Problem to work on: From the entries below, copy exactly the lines from the one that contains "f).pwr = s.pwr := rfl" through the one that contains "v).pix = s.pix := rfl", both included, and only those.

Stored items
↓
/-! ### setOn -/

@[simp] theorem State.setOn_pending (f : Fld) (b : Bool) : (s.setOn f b).pending = s.pending := rfl
@[simp] theorem State.setOn_inReset (f : Fld) (b : Bool) : (s.setOn f b).inReset = s.inReset := rfl
@[simp] theorem State.setOn_freeCtr (f : Fld) (b : Bool) : (s.setOn f b).freeCtr = s.freeCtr := rfl
@[simp] theorem State.setOn_shad (f : Fld) (b : Bool) : (s.setOn f b).shad = s.shad := rfl
@[simp] theorem State.setOn_flt (f : Fld) (b : Bool) : (s.setOn f b).flt = s.flt := rfl
@[simp] theorem State.setOn_log (f : Fld) (b : Bool) : (s.setOn f b).log = s.log := rfl
@[simp] theorem State.setOn_host (f : Fld) (b : Bool) : (s.setOn f b).host = s.host := rfl
@[simp] theorem State.setOn_flash (f : Fld) (b : Bool) : (s.setOn f b).flash = s.flash := rfl
@[simp] theorem State.setOn_chk (f : Fld) (b : Bool) : (s.setOn f b).chk = s.chk := rfl
@[simp] theorem State.setOn_mem (f : Fld) (b : Bool) : (s.setOn f b).mem = s.mem := rfl
@[simp] theorem State.setOn_tabs (f : Fld) (b : Bool) : (s.setOn f b).tabs = s.tabs := rfl
@[simp] theorem State.setOn_ldr (f : Fld) (b : Bool) : (s.setOn f b).ldr = s.ldr := rfl
@[simp] theorem State.setOn_conf (f : Fld) (b : Bool) : (s.setOn f b).conf = s.conf := rfl
@[simp] theorem State.setOn_locket (f : Fld) (b : Bool) : (s.setOn f b).locket = s.locket := rfl
@[simp] theorem State.setOn_strait (f : Fld) (b : Bool) : (s.setOn f b).strait = s.strait := rfl
@[simp] theorem State.setOn_pix (f : Fld) (b : Bool) : (s.setOn f b).pix = s.pix := rfl
@[simp] theorem State.setOn_cor (f : Fld) (b : Bool) : (s.setOn f b).cor = s.cor := rfl
@[simp] theorem State.setOn_tim (f : Fld) (b : Bool) : (s.setOn f b).tim = s.tim := rfl
@[simp] theorem State.setOn_chn (f : Fld) (b : Bool) : (s.setOn f b).chn = s.chn := rfl
@[simp] theorem State.setOn_diag (f : Fld) (b : Bool) : (s.setOn f b).diag = s.diag := rfl
@[simp] theorem State.setOn_pmb (f : Fld) (b : Bool) : (s.setOn f b).pmb = s.pmb := rfl
@[simp] theorem State.setOn_clasp (f : Fld) (b : Bool) : (s.setOn f b).clasp = s.clasp := rfl
@[simp] theorem State.setOn_lnk (f : Fld) (b : Bool) : (s.setOn f b).lnk = s.lnk := rfl
@[simp] theorem State.setOn_spn (f : Fld) (b : Bool) : (s.setOn f b).spn = s.spn := rfl
@[simp] theorem State.setOn_clk (f : Fld) (b : Bool) : (s.setOn f b).clk = s.clk := rfl
@[simp] theorem State.setOn_pwr (f : Fld) (b : Bool) : (s.setOn f b).pwr = s.pwr := rfl
@[simp] theorem State.setOn_therm (f : Fld) (b : Bool) : (s.setOn f b).therm = s.therm := rfl
@[simp] theorem State.setOn_adc (f : Fld) (b : Bool) : (s.setOn f b).adc = s.adc := rfl
@[simp] theorem State.setOn_cal (f : Fld) (b : Bool) : (s.setOn f b).cal = s.cal := rfl

/-! ### addSat -/

@[simp] theorem State.addSat_pending (f : Fld) (n : Nat) : (s.addSat f n).pending = s.pending := rfl
@[simp] theorem State.addSat_inReset (f : Fld) (n : Nat) : (s.addSat f n).inReset = s.inReset := rfl
@[simp] theorem State.addSat_freeCtr (f : Fld) (n : Nat) : (s.addSat f n).freeCtr = s.freeCtr := rfl
@[simp] theorem State.addSat_shad (f : Fld) (n : Nat) : (s.addSat f n).shad = s.shad := rfl
@[simp] theorem State.addSat_flt (f : Fld) (n : Nat) : (s.addSat f n).flt = s.flt := rfl
@[simp] theorem State.addSat_log (f : Fld) (n : Nat) : (s.addSat f n).log = s.log := rfl
@[simp] theorem State.addSat_host (f : Fld) (n : Nat) : (s.addSat f n).host = s.host := rfl
@[simp] theorem State.addSat_flash (f : Fld) (n : Nat) : (s.addSat f n).flash = s.flash := rfl
@[simp] theorem State.addSat_chk (f : Fld) (n : Nat) : (s.addSat f n).chk = s.chk := rfl
@[simp] theorem State.addSat_mem (f : Fld) (n : Nat) : (s.addSat f n).mem = s.mem := rfl
@[simp] theorem State.addSat_tabs (f : Fld) (n : Nat) : (s.addSat f n).tabs = s.tabs := rfl
@[simp] theorem State.addSat_ldr (f : Fld) (n : Nat) : (s.addSat f n).ldr = s.ldr := rfl
@[simp] theorem State.addSat_conf (f : Fld) (n : Nat) : (s.addSat f n).conf = s.conf := rfl
@[simp] theorem State.addSat_locket (f : Fld) (n : Nat) : (s.addSat f n).locket = s.locket := rfl
@[simp] theorem State.addSat_strait (f : Fld) (n : Nat) : (s.addSat f n).strait = s.strait := rfl
@[simp] theorem State.addSat_pix (f : Fld) (n : Nat) : (s.addSat f n).pix = s.pix := rfl
@[simp] theorem State.addSat_cor (f : Fld) (n : Nat) : (s.addSat f n).cor = s.cor := rfl
@[simp] theorem State.addSat_tim (f : Fld) (n : Nat) : (s.addSat f n).tim = s.tim := rfl
@[simp] theorem State.addSat_chn (f : Fld) (n : Nat) : (s.addSat f n).chn = s.chn := rfl
@[simp] theorem State.addSat_diag (f : Fld) (n : Nat) : (s.addSat f n).diag = s.diag := rfl
@[simp] theorem State.addSat_pmb (f : Fld) (n : Nat) : (s.addSat f n).pmb = s.pmb := rfl
@[simp] theorem State.addSat_clasp (f : Fld) (n : Nat) : (s.addSat f n).clasp = s.clasp := rfl
@[simp] theorem State.addSat_lnk (f : Fld) (n : Nat) : (s.addSat f n).lnk = s.lnk := rfl
@[simp] theorem State.addSat_spn (f : Fld) (n : Nat) : (s.addSat f n).spn = s.spn := rfl
@[simp] theorem State.addSat_clk (f : Fld) (n : Nat) : (s.addSat f n).clk = s.clk := rfl
@[simp] theorem State.addSat_pwr (f : Fld) (n : Nat) : (s.addSat f n).pwr = s.pwr := rfl
@[simp] theorem State.addSat_therm (f : Fld) (n : Nat) : (s.addSat f n).therm = s.therm := rfl
@[simp] theorem State.addSat_adc (f : Fld) (n : Nat) : (s.addSat f n).adc = s.adc := rfl
@[simp] theorem State.addSat_cal (f : Fld) (n : Nat) : (s.addSat f n).cal = s.cal := rfl

/-! ### incSat -/

@[simp] theorem State.incSat_pending (f : Fld) : (s.incSat f).pending = s.pending := rfl
@[simp] theorem State.incSat_inReset (f : Fld) : (s.incSat f).inReset = s.inReset := rfl
@[simp] theorem State.incSat_freeCtr (f : Fld) : (s.incSat f).freeCtr = s.freeCtr := rfl
@[simp] theorem State.incSat_shad (f : Fld) : (s.incSat f).shad = s.shad := rfl
@[simp] theorem State.incSat_flt (f : Fld) : (s.incSat f).flt = s.flt := rfl
@[simp] theorem State.incSat_log (f : Fld) : (s.incSat f).log = s.log := rfl
@[simp] theorem State.incSat_host (f : Fld) : (s.incSat f).host = s.host := rfl
@[simp] theorem State.incSat_flash (f : Fld) : (s.incSat f).flash = s.flash := rfl
@[simp] theorem State.incSat_chk (f : Fld) : (s.incSat f).chk = s.chk := rfl
@[simp] theorem State.incSat_mem (f : Fld) : (s.incSat f).mem = s.mem := rfl
@[simp] theorem State.incSat_tabs (f : Fld) : (s.incSat f).tabs = s.tabs := rfl
@[simp] theorem State.incSat_ldr (f : Fld) : (s.incSat f).ldr = s.ldr := rfl
@[simp] theorem State.incSat_conf (f : Fld) : (s.incSat f).conf = s.conf := rfl
@[simp] theorem State.incSat_locket (f : Fld) : (s.incSat f).locket = s.locket := rfl
@[simp] theorem State.incSat_strait (f : Fld) : (s.incSat f).strait = s.strait := rfl
@[simp] theorem State.incSat_pix (f : Fld) : (s.incSat f).pix = s.pix := rfl
@[simp] theorem State.incSat_cor (f : Fld) : (s.incSat f).cor = s.cor := rfl
@[simp] theorem State.incSat_tim (f : Fld) : (s.incSat f).tim = s.tim := rfl
@[simp] theorem State.incSat_chn (f : Fld) : (s.incSat f).chn = s.chn := rfl
@[simp] theorem State.incSat_diag (f : Fld) : (s.incSat f).diag = s.diag := rfl
@[simp] theorem State.incSat_pmb (f : Fld) : (s.incSat f).pmb = s.pmb := rfl
@[simp] theorem State.incSat_clasp (f : Fld) : (s.incSat f).clasp = s.clasp := rfl
@[simp] theorem State.incSat_lnk (f : Fld) : (s.incSat f).lnk = s.lnk := rfl
@[simp] theorem State.incSat_spn (f : Fld) : (s.incSat f).spn = s.spn := rfl
@[simp] theorem State.incSat_clk (f : Fld) : (s.incSat f).clk = s.clk := rfl
@[simp] theorem State.incSat_pwr (f : Fld) : (s.incSat f).pwr = s.pwr := rfl
@[simp] theorem State.incSat_therm (f : Fld) : (s.incSat f).therm = s.therm := rfl
@[simp] theorem State.incSat_adc (f : Fld) : (s.incSat f).adc = s.adc := rfl
@[simp] theorem State.incSat_cal (f : Fld) : (s.incSat f).cal = s.cal := rfl

/-! ### setShadFld -/

@[simp] theorem State.setShadFld_pending (f : Fld) (v : Nat) : (s.setShadFld f v).pending = s.pending := rfl
@[simp] theorem State.setShadFld_inReset (f : Fld) (v : Nat) : (s.setShadFld f v).inReset = s.inReset := rfl
@[simp] theorem State.setShadFld_freeCtr (f : Fld) (v : Nat) : (s.setShadFld f v).freeCtr = s.freeCtr := rfl
@[simp] theorem State.setShadFld_regs (f : Fld) (v : Nat) : (s.setShadFld f v).regs = s.regs := rfl
@[simp] theorem State.setShadFld_flt (f : Fld) (v : Nat) : (s.setShadFld f v).flt = s.flt := rfl
@[simp] theorem State.setShadFld_log (f : Fld) (v : Nat) : (s.setShadFld f v).log = s.log := rfl
@[simp] theorem State.setShadFld_host (f : Fld) (v : Nat) : (s.setShadFld f v).host = s.host := rfl
@[simp] theorem State.setShadFld_flash (f : Fld) (v : Nat) : (s.setShadFld f v).flash = s.flash := rfl
@[simp] theorem State.setShadFld_chk (f : Fld) (v : Nat) : (s.setShadFld f v).chk = s.chk := rfl
@[simp] theorem State.setShadFld_mem (f : Fld) (v : Nat) : (s.setShadFld f v).mem = s.mem := rfl
@[simp] theorem State.setShadFld_tabs (f : Fld) (v : Nat) : (s.setShadFld f v).tabs = s.tabs := rfl
@[simp] theorem State.setShadFld_ldr (f : Fld) (v : Nat) : (s.setShadFld f v).ldr = s.ldr := rfl
@[simp] theorem State.setShadFld_conf (f : Fld) (v : Nat) : (s.setShadFld f v).conf = s.conf := rfl
@[simp] theorem State.setShadFld_locket (f : Fld) (v : Nat) : (s.setShadFld f v).locket = s.locket := rfl
@[simp] theorem State.setShadFld_strait (f : Fld) (v : Nat) : (s.setShadFld f v).strait = s.strait := rfl
@[simp] theorem State.setShadFld_pix (f : Fld) (v : Nat) : (s.setShadFld f v).pix = s.pix := rfl
@[simp] theorem State.setShadFld_cor (f : Fld) (v : Nat) : (s.setShadFld f v).cor = s.cor := rfl
@[simp] theorem State.setShadFld_tim (f : Fld) (v : Nat) : (s.setShadFld f v).tim = s.tim := rfl
@[simp] theorem State.setShadFld_chn (f : Fld) (v : Nat) : (s.setShadFld f v).chn = s.chn := rfl
@[simp] theorem State.setShadFld_diag (f : Fld) (v : Nat) : (s.setShadFld f v).diag = s.diag := rfl
@[simp] theorem State.setShadFld_pmb (f : Fld) (v : Nat) : (s.setShadFld f v).pmb = s.pmb := rfl
@[simp] theorem State.setShadFld_clasp (f : Fld) (v : Nat) : (s.setShadFld f v).clasp = s.clasp := rfl
@[simp] theorem State.setShadFld_lnk (f : Fld) (v : Nat) : (s.setShadFld f v).lnk = s.lnk := rfl
@[simp] theorem State.setShadFld_spn (f : Fld) (v : Nat) : (s.setShadFld f v).spn = s.spn := rfl
@[simp] theorem State.setShadFld_clk (f : Fld) (v : Nat) : (s.setShadFld f v).clk = s.clk := rfl
@[simp] theorem State.setShadFld_pwr (f : Fld) (v : Nat) : (s.setShadFld f v).pwr = s.pwr := rfl
@[simp] theorem State.setShadFld_therm (f : Fld) (v : Nat) : (s.setShadFld f v).therm = s.therm := rfl
@[simp] theorem State.setShadFld_adc (f : Fld) (v : Nat) : (s.setShadFld f v).adc = s.adc := rfl
@[simp] theorem State.setShadFld_cal (f : Fld) (v : Nat) : (s.setShadFld f v).cal = s.cal := rfl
↑
Answer space:
@[simp] theorem State.incSat_pwr (f : Fld) : (s.incSat f).pwr = s.pwr := rfl
@[simp] theorem State.incSat_therm (f : Fld) : (s.incSat f).therm = s.therm := rfl
@[simp] theorem State.incSat_adc (f : Fld) : (s.incSat f).adc = s.adc := rfl
@[simp] theorem State.incSat_cal (f : Fld) : (s.incSat f).cal = s.cal := rfl

/-! ### setShadFld -/

@[simp] theorem State.setShadFld_pending (f : Fld) (v : Nat) : (s.setShadFld f v).pending = s.pending := rfl
@[simp] theorem State.setShadFld_inReset (f : Fld) (v : Nat) : (s.setShadFld f v).inReset = s.inReset := rfl
@[simp] theorem State.setShadFld_freeCtr (f : Fld) (v : Nat) : (s.setShadFld f v).freeCtr = s.freeCtr := rfl
@[simp] theorem State.setShadFld_regs (f : Fld) (v : Nat) : (s.setShadFld f v).regs = s.regs := rfl
@[simp] theorem State.setShadFld_flt (f : Fld) (v : Nat) : (s.setShadFld f v).flt = s.flt := rfl
@[simp] theorem State.setShadFld_log (f : Fld) (v : Nat) : (s.setShadFld f v).log = s.log := rfl
@[simp] theorem State.setShadFld_host (f : Fld) (v : Nat) : (s.setShadFld f v).host = s.host := rfl
@[simp] theorem State.setShadFld_flash (f : Fld) (v : Nat) : (s.setShadFld f v).flash = s.flash := rfl
@[simp] theorem State.setShadFld_chk (f : Fld) (v : Nat) : (s.setShadFld f v).chk = s.chk := rfl
@[simp] theorem State.setShadFld_mem (f : Fld) (v : Nat) : (s.setShadFld f v).mem = s.mem := rfl
@[simp] theorem State.setShadFld_tabs (f : Fld) (v : Nat) : (s.setShadFld f v).tabs = s.tabs := rfl
@[simp] theorem State.setShadFld_ldr (f : Fld) (v : Nat) : (s.setShadFld f v).ldr = s.ldr := rfl
@[simp] theorem State.setShadFld_conf (f : Fld) (v : Nat) : (s.setShadFld f v).conf = s.conf := rfl
@[simp] theorem State.setShadFld_locket (f : Fld) (v : Nat) : (s.setShadFld f v).locket = s.locket := rfl
@[simp] theorem State.setShadFld_strait (f : Fld) (v : Nat) : (s.setShadFld f v).strait = s.strait := rfl
@[simp] theorem State.setShadFld_pix (f : Fld) (v : Nat) : (s.setShadFld f v).pix = s.pix := rfl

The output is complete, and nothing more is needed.